§ THE INPUT
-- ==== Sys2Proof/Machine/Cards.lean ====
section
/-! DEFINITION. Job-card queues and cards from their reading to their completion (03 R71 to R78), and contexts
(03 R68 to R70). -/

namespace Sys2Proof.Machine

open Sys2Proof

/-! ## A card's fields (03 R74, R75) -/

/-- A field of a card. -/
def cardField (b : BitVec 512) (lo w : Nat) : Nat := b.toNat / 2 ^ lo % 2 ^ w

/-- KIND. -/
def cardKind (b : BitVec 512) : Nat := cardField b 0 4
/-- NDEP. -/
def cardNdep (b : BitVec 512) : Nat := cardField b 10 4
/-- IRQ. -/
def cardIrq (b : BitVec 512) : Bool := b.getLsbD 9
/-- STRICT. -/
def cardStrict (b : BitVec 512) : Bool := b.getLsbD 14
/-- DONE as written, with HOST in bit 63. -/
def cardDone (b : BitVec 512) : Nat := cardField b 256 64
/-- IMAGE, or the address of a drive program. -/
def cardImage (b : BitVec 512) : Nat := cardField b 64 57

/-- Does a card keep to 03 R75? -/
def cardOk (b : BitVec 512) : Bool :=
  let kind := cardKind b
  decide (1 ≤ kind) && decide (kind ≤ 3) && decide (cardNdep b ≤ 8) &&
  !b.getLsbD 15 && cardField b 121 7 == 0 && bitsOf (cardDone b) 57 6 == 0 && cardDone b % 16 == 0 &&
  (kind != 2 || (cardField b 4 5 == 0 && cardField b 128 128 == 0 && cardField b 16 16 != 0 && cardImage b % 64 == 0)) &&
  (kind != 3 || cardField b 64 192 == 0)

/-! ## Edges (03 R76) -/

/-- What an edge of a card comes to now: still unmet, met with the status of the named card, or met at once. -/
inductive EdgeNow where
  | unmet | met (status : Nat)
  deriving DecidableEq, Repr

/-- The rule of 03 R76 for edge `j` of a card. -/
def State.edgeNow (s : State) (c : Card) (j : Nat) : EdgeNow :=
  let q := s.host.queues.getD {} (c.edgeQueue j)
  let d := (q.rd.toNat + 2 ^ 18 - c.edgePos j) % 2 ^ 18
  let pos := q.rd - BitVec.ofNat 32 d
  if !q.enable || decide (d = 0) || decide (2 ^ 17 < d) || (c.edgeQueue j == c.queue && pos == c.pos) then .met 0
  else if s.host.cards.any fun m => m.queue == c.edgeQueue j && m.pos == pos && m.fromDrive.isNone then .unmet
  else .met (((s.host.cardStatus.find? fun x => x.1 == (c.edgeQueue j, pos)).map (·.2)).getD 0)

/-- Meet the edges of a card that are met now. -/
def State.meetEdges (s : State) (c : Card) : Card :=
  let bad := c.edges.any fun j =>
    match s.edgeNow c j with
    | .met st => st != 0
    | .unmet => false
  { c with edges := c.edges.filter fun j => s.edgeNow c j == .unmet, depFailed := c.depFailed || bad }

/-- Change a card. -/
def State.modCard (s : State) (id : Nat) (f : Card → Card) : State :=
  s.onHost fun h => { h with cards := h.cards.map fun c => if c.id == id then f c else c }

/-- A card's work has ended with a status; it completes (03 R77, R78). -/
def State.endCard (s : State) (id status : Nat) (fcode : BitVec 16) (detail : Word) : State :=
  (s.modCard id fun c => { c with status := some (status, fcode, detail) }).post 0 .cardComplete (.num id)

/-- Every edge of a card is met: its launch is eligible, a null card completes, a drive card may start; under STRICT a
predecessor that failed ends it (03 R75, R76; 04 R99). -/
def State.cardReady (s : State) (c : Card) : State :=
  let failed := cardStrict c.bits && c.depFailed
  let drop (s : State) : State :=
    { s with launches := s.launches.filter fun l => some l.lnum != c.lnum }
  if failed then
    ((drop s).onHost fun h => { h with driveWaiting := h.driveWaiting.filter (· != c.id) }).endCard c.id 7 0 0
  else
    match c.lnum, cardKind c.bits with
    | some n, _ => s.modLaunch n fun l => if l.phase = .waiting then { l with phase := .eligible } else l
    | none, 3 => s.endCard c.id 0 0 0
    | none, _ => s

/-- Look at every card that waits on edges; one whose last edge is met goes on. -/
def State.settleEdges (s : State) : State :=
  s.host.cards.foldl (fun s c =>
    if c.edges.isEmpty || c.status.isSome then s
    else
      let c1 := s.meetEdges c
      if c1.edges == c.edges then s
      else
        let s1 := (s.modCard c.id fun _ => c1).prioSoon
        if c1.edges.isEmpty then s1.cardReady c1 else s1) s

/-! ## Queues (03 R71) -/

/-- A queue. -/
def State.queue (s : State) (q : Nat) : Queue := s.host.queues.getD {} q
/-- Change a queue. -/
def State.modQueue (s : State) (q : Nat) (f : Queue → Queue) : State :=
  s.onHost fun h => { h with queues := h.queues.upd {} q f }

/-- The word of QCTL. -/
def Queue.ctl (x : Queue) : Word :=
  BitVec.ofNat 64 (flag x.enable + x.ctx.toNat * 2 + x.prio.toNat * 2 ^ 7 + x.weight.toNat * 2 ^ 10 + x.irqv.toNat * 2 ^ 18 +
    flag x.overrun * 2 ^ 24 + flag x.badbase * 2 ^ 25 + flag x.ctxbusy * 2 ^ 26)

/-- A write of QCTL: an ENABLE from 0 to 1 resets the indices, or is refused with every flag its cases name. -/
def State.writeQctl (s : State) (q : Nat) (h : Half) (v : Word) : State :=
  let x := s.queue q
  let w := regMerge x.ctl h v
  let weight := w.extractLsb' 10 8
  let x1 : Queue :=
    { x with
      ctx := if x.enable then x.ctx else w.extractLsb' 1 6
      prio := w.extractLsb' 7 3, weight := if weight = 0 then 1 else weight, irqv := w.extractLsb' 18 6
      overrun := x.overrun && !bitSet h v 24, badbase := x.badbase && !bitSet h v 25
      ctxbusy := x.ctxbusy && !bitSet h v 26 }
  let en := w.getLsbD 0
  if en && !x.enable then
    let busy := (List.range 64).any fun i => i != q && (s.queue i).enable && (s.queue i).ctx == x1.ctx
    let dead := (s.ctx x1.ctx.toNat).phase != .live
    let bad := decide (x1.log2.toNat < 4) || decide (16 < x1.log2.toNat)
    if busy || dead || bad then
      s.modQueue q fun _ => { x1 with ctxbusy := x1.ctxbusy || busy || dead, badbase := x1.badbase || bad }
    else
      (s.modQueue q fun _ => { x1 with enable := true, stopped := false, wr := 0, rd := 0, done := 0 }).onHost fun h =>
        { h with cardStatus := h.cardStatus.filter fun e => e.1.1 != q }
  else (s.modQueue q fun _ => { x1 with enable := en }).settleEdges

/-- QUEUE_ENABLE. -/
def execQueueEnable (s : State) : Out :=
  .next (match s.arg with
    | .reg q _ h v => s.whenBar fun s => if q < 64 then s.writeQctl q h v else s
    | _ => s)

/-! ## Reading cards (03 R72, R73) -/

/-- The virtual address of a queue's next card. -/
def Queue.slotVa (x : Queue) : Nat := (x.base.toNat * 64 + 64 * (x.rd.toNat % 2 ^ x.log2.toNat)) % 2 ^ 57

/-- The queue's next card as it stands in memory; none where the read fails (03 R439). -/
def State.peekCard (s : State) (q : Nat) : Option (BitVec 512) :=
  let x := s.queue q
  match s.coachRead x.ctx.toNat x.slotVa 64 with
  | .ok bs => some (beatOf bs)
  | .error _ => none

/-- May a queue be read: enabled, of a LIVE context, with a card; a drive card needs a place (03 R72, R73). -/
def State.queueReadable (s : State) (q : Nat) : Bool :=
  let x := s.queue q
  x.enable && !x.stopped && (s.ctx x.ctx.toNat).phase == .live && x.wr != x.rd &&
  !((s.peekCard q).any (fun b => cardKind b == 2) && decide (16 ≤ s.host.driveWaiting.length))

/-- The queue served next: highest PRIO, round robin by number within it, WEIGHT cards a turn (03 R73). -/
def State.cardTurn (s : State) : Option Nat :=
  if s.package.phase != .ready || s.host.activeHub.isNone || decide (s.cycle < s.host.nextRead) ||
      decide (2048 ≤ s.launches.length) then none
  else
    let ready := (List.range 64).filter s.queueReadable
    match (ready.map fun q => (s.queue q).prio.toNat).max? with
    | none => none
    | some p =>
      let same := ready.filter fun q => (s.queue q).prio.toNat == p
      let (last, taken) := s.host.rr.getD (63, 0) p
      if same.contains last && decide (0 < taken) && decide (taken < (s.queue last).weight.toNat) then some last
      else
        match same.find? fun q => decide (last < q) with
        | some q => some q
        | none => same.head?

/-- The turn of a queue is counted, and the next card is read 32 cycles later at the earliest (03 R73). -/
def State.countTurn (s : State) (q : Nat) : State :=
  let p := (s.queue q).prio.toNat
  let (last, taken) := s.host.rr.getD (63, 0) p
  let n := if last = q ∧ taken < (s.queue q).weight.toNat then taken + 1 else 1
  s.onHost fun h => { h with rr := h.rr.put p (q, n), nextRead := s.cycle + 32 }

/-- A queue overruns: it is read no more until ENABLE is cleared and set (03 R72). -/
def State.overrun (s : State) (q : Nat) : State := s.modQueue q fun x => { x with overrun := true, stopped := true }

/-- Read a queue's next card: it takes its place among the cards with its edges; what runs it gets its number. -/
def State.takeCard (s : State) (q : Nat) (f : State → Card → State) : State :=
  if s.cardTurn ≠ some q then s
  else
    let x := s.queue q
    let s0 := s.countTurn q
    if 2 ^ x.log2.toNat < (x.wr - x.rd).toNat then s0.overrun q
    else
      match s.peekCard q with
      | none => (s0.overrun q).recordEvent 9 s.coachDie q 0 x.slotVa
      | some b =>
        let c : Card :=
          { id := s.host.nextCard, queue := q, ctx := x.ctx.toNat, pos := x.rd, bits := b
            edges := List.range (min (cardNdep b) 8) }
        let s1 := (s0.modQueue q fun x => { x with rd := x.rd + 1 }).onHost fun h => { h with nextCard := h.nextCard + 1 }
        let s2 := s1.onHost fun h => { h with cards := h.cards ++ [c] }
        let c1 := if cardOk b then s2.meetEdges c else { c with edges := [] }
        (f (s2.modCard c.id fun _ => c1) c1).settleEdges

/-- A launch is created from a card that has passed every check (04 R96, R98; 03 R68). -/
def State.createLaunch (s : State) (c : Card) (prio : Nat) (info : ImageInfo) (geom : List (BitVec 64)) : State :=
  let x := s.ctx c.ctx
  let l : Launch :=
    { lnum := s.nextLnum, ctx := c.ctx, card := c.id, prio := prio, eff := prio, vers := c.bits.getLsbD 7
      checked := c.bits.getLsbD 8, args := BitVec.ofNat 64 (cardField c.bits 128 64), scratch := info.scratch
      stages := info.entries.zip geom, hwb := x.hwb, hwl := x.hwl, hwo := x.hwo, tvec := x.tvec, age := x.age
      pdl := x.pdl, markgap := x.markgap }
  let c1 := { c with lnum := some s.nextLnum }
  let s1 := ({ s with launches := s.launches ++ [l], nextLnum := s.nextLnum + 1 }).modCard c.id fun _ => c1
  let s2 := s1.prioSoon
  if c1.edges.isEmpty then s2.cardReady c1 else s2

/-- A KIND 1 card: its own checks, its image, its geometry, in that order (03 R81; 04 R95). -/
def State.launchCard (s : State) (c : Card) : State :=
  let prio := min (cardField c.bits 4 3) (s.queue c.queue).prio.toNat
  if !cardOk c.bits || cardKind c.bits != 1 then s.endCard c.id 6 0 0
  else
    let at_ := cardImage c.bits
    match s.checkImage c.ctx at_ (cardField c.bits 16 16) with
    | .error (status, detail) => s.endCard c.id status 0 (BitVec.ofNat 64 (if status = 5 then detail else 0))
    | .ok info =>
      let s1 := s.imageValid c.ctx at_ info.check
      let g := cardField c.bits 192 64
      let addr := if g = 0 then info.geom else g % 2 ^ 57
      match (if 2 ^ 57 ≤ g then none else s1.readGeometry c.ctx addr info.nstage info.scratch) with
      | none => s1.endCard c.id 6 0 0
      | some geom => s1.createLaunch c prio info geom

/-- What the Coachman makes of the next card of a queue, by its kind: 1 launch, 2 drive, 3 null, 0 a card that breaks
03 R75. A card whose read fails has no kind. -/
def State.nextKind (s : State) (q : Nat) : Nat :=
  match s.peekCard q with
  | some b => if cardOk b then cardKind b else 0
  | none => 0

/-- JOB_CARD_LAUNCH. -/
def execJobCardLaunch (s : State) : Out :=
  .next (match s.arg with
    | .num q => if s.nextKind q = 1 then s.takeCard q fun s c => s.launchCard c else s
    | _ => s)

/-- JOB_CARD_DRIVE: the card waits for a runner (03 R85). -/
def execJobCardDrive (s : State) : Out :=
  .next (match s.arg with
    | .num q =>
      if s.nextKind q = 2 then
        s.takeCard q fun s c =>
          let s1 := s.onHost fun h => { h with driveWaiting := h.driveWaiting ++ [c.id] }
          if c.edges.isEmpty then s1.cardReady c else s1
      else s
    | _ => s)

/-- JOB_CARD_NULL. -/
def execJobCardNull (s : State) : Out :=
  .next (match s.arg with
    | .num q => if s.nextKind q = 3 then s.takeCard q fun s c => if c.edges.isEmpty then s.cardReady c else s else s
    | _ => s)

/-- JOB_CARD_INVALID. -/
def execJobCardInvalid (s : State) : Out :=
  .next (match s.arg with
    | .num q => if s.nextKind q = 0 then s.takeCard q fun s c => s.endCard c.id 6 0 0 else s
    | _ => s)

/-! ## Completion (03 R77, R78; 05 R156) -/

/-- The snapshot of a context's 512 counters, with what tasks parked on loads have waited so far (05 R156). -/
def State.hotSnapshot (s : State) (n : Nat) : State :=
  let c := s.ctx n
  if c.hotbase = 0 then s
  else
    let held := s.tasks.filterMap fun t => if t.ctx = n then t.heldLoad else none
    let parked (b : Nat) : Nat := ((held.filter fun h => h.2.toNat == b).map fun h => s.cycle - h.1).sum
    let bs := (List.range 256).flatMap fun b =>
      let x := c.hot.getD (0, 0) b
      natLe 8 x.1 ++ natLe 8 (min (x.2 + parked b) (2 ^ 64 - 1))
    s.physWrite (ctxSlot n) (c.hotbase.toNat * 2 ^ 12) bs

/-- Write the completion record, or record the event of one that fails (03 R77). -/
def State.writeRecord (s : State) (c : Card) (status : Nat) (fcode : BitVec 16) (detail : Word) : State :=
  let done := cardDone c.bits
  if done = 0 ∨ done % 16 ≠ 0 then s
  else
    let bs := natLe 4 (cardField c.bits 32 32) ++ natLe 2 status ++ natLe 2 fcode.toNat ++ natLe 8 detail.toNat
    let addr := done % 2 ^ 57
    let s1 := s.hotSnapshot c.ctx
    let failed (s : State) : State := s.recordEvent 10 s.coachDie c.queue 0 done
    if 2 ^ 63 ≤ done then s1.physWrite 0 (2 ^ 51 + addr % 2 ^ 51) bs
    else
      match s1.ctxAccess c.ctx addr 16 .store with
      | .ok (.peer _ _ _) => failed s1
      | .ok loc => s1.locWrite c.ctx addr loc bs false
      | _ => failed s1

§ TASK GOAL
Please copy out each line of the material that holds the string "coachDie".

§ YOUR RESPONSE
      | none => (s0.overrun q).recordEvent 9 s.coachDie q 0 x.slotVa
    let failed (s : State) : State := s.recordEvent 10 s.coachDie c.queue 0 done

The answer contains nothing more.